● **What the task asks**
Every line below between the one holding "def Sheet.window? (sh" and the one holding "data unencrypted too. -/", inclusive, should be copied exactly, and no other line.

● **Dataset excerpts**
--- --- ---

-- ==== Sys2Proof/Machine/Hbm.lean ====
section
/-! DEFINITION. HBM as a sheet meets it: region windows and translation (R219, R360 to R363), region classes, vat lines
and snapshot versions (R317, R318), line encryption (R368), allocation against the quota (R321 to R323), the ordering check of HBM accesses
(R269 to R276) and the values of races (R274, R275, R280), the pseudo-channel limits (R91, R92). -/

namespace Sys2Proof.Machine

/-! Region classes (R360). -/

def clsT : Nat := 0
def clsS : Nat := 1
def clsR : Nat := 2
def clsI : Nat := 3
def clsD : Nat := 4
def clsM : Nat := 5

/-- The window that holds `n` bytes from `va` on package `p` (R219). -/
def Sheet.window? (sh : Sheet) (p va n : Nat) : Option Window :=
  sh.windows.find? fun w => w.pkg == p && decide (w.base ≤ va) && decide (va + n ≤ w.base + w.size)

/-- The symmetric heap on package `p` (R363). -/
def Sheet.heap? (sh : Sheet) (p : Nat) : Option Window := sh.windows.find? fun w => w.pkg == p && w.peer

/-- The physical address of a virtual one (R361). -/
def Window.phys (w : Window) (va : Nat) : Nat :=
  w.exts.getD (va / 2 ^ 21 - w.base / 2 ^ 21) 0 * 2 ^ 21 + va % 2 ^ 21

/-- The physical ranges of virtual bytes `lo` to `hi`, one per extent. -/
def Window.physRanges (w : Window) (lo hi : Nat) : List (Nat × Nat) :=
  (List.range (hi / 2 ^ 21 - lo / 2 ^ 21 + 1)).map fun i =>
    let e := lo / 2 ^ 21 + i
    (w.phys (max lo (e * 2 ^ 21)), w.phys (min hi (e * 2 ^ 21 + 2 ^ 21 - 1)))

/-- REGION_VIOLATION of a transfer whose range `va`, `n` is checked against window `w?` (R219, R362); `near` is the
window that holds its first byte, which a WINDOW fault names. -/
def windowFaults (d : Desc) (t va : Nat) (wr : Bool) (w? near : Option Window) : List CFault :=
  let at_ := fun (sub : Nat) (w : Option Window) =>
    [(⟨cRegion, sub, d, t, w64 va, w64 ((w.map Window.idx).getD 0), 0⟩ : CFault)]
  match w? with
  | none => at_ rWindow near
  | some w =>
    if wr then (if w.wr && w.cls != clsR && w.cls != clsI then [] else at_ rPerm (some w))
    else if w.rd then [] else at_ rPerm (some w)

/-! Line encryption (R368). Memory holds plaintext with the key of each line; adders and drains work on it (R368). -/

/-- The key of a slot: none in the unprovisioned state (R368). DESIGN CHOICE (log entry 42): a slot that holds no key passes
data unencrypted too. -/
def Package.keyOf (p : Package) (slot : Nat) : List Byte :=
  let k := Tab.get KeySlot.reset p.slots slot
  if p.sec != 0 && k.valid then k.key else []

/-- The 64 bytes of a line stored under key `k` as an access under key `want` reads them: sealed under the one, opened under the
other. -/
def viewAs (want k : List Byte) (line : Nat) (bs : List Byte) : List Byte :=
  if want = k then bs else xtsOpen want line (xtsSeal k line bs)

/-! Versions and in-place bytes (R317 to R319). -/

/-- The couched version of a line with the greatest watermark, not above the limit where there is one. -/
def Package.version? (p : Package) (line : Nat) (limit : Option Nat) : Option Version :=
  p.versions.foldl (fun best v =>
    if v.line == line && limit.all (fun s => decide (v.w ≤ s)) && best.all (fun (u : Version) => decide (u.w < v.w))
    then some v else best) none

/-- The 64 bytes of a line in place under a key. -/
def Package.placed (p : Package) (key : List Byte) (line : Nat) : List Byte :=
  viewAs key (Tab.get [] p.lineKeys line) line (Tab.slice 0 p.hbm (64 * line) 64)

/-- The 64 bytes of a line under a key: a couched version not yet drained, else the line in place (R318). -/
def Package.lineAt (p : Package) (key : List Byte) (line : Nat) (limit : Option Nat) : List Byte :=
  match p.version? line limit with
  | some v => viewAs key v.key line v.bytes
  | none => p.placed key line

/-- The key under which a line stands now. -/
def Package.lineKey (p : Package) (line : Nat) : List Byte :=
  match p.version? line none with
  | some v => v.key
  | none => Tab.get [] p.lineKeys line

/-- A sheet whose T-class and M-class accesses go in place: resumed as irrevocable (R323). -/
def Sheet.inPlace (sh : Sheet) : Bool := sh.irrev == 3

/-- The vat line of a sheet. -/
def Package.vline? (p : Package) (sh line : Nat) : Option VLine :=
  p.vat.find? fun v => v.sh == sh && v.line == line

/-- The bytes of a line as a sheet reads it through a window of some class (R317). DEDUCED (log entry 51): a sheet does not
read its own M-class writes, as R317 says beside R32. -/
def State.readLine (s : State) (sh : Sheet) (w : Window) (line : Nat) : List Byte :=
  let p := s.pkg w.pkg
  let key := p.keyOf w.key
  if w.cls = clsI then p.placed key line
  else if w.cls = clsS || w.cls = clsD || sh.inPlace then p.lineAt key line none
  else
    let snap := p.lineAt key line (some sh.swm)
    if w.cls = clsT then
      match p.vline? sh.id line with
      | some v => overlay snap ((List.range 64).map fun i => Tab.find? i v.bytes)
      | none => snap
    else snap

/-- The lines of `n` bytes from `a`. -/
def linesOf (a n : Nat) : List Nat :=
  if n = 0 then [] else (List.range ((a + n - 1) / 64 - a / 64 + 1)).map fun i => a / 64 + i

/-- `n` bytes from virtual address `va` of a window, as a sheet reads them now. -/
def State.hbmRead (s : State) (sh : Sheet) (w : Window) (va n : Nat) : List Byte :=
  (((linesOf va n).flatMap fun l => s.readLine sh w (w.phys (64 * l) / 64)).drop (va % 64)).take n

/-- Bytes put into a mask-carrying line from offset `off` on. -/
def putBytes : Nat → List (Option Byte) → Mem → Mem
  | _, [], m => m
  | off, none :: r, m => putBytes (off + 1) r m
  | off, some b :: r, m => putBytes (off + 1) r (Tab.put off b m)

/-- A merge operation of R326 on one element: no flag, no trap. -/
def mergeElem (mop old new : Nat) : Nat :=
  match mop with
  | 0 => (fp32.fadd 0 old new).1
  | 1 => (fp32.fminmax true old new).1
  | 2 => wrapTo 32 (max (-(2 ^ 31 : Int)) (min (2 ^ 31 - 1) (signedOf 32 old + signedOf 32 new)))
  | _ => wrapTo 32 (max (signedOf 32 old) (signedOf 32 new))

/-- A contribution combined into a line: each element any of whose bytes is written (R326). -/
def mergeLine (mop : Nat) (new : Mem) : Nat → List Byte → List Byte
  | i, a :: b :: c :: d :: r =>
    (if new.any fun e => e.1 / 4 == i then
      leBytes 4 (mergeElem mop (leNat [a, b, c, d]) (leNat (Tab.slice 0 new (4 * i) 4)))
    else [a, b, c, d]) ++ mergeLine mop new (i + 1) r
  | _, r => r

/-- Bytes written in place: into the newest couched version of the line, which its drain then carries into place, or into
the line itself (R317); the line is stored under the writer's key (R368). A write that covers a poisoned line clears
it (R350). -/
def Package.writeInPlace (p : Package) (key : List Byte) (line off : Nat) (data : List (Option Byte)) : Package :=
  let p := if off = 0 && decide (64 ≤ data.length) && data.all Option.isSome then
    { p with poison := p.poison.filter fun l => l != line } else p
  match p.version? line none with
  | some v =>
    { p with versions := p.versions.map fun u =>
        if u.line == line && u.w == v.w then
          { u with bytes := overlay (viewAs key u.key line u.bytes) (List.replicate off none ++ data), key := key }
        else u }
  | none =>
    if key = Tab.get [] p.lineKeys line then { p with hbm := Tab.spliceOpt 0 (64 * line + off) data p.hbm }
    else
      { p with hbm := Tab.splice 0 (64 * line) (overlay (p.placed key line) (List.replicate off none ++ data)) p.hbm
               lineKeys := Tab.set [] line key p.lineKeys }

/-- Bytes combined in place by a merge operation (R323). -/
def Package.mergeInPlace (p : Package) (key : List Byte) (mop line off : Nat) (data : List (Option Byte)) : Package :=
  p.writeInPlace key line 0 ((mergeLine mop (putBytes off data []) 0 (p.lineAt key line none)).map some)

/-- Bytes written into a sheet's vat line (R318). -/
def Package.writeVat (p : Package) (sh line off : Nat) (merge : Option Nat) (key : List Byte) (data : List (Option Byte)) :
    Package :=
  match p.vline? sh line with
  | some _ =>
    { p with vat := p.vat.map fun v =>
        if v.sh == sh && v.line == line then { v with bytes := putBytes off data v.bytes } else v }
  | none => { p with vat := p.vat ++ [⟨sh, line, putBytes off data [], merge, key⟩] }

/-- A write of a sheet to one line through a window, by the window's class (R317, R323). -/
def State.writeLine (s : State) (sh : Sheet) (w : Window) (line off : Nat) (data : List (Option Byte)) : State :=
  if (w.cls = clsT || w.cls = clsM) && !sh.inPlace then
    s.updPkg w.pkg fun p => p.writeVat sh.id line off (if w.cls = clsM then some w.mop else none) (p.keyOf w.key) data
  else
    let s := s.updPkg w.pkg fun p =>
      if w.cls = clsM then p.mergeInPlace (p.keyOf w.key) w.mop line off data
      else p.writeInPlace (p.keyOf w.key) line off data
    s.updSheet sh.id fun x =>
      if w.cls = clsS then { x with sbytes := (w.pkg, 64 * line + off, 64 * line + off + data.length - 1) :: x.sbytes }
      else if w.cls = clsD then x
      else if x.irrevLines.contains (w.pkg, line) then x
      else { x with irrevLines := (w.pkg, line) :: x.irrevLines }

/-- Data cut into lines: line, offset in it, bytes. The first argument bounds the walk. -/
def cutLines : Nat → Nat → List (Option Byte) → List (Nat × Nat × List (Option Byte))
  | 0, _, _ => []
  | f + 1, a, data =>
    if data.isEmpty then []
    else
      let n := 64 - a % 64
      (a / 64, a % 64, data.take n) :: cutLines f (a + n) (data.drop n)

--- --- ---

● **Response area**
def Sheet.window? (sh : Sheet) (p va n : Nat) : Option Window :=
  sh.windows.find? fun w => w.pkg == p && decide (w.base ≤ va) && decide (va + n ≤ w.base + w.size)

/-- The symmetric heap on package `p` (R363). -/
def Sheet.heap? (sh : Sheet) (p : Nat) : Option Window := sh.windows.find? fun w => w.pkg == p && w.peer

/-- The physical address of a virtual one (R361). -/
def Window.phys (w : Window) (va : Nat) : Nat :=
  w.exts.getD (va / 2 ^ 21 - w.base / 2 ^ 21) 0 * 2 ^ 21 + va % 2 ^ 21

/-- The physical ranges of virtual bytes `lo` to `hi`, one per extent. -/
def Window.physRanges (w : Window) (lo hi : Nat) : List (Nat × Nat) :=
  (List.range (hi / 2 ^ 21 - lo / 2 ^ 21 + 1)).map fun i =>
    let e := lo / 2 ^ 21 + i
    (w.phys (max lo (e * 2 ^ 21)), w.phys (min hi (e * 2 ^ 21 + 2 ^ 21 - 1)))

/-- REGION_VIOLATION of a transfer whose range `va`, `n` is checked against window `w?` (R219, R362); `near` is the
window that holds its first byte, which a WINDOW fault names. -/
def windowFaults (d : Desc) (t va : Nat) (wr : Bool) (w? near : Option Window) : List CFault :=
  let at_ := fun (sub : Nat) (w : Option Window) =>
    [(⟨cRegion, sub, d, t, w64 va, w64 ((w.map Window.idx).getD 0), 0⟩ : CFault)]
  match w? with
  | none => at_ rWindow near
  | some w =>
    if wr then (if w.wr && w.cls != clsR && w.cls != clsI then [] else at_ rPerm (some w))
    else if w.rd then [] else at_ rPerm (some w)

/-! Line encryption (R368). Memory holds plaintext with the key of each line; adders and drains work on it (R368). -/

/-- The key of a slot: none in the unprovisioned state (R368). DESIGN CHOICE (log entry 42): a slot that holds no key passes
data unencrypted too. -/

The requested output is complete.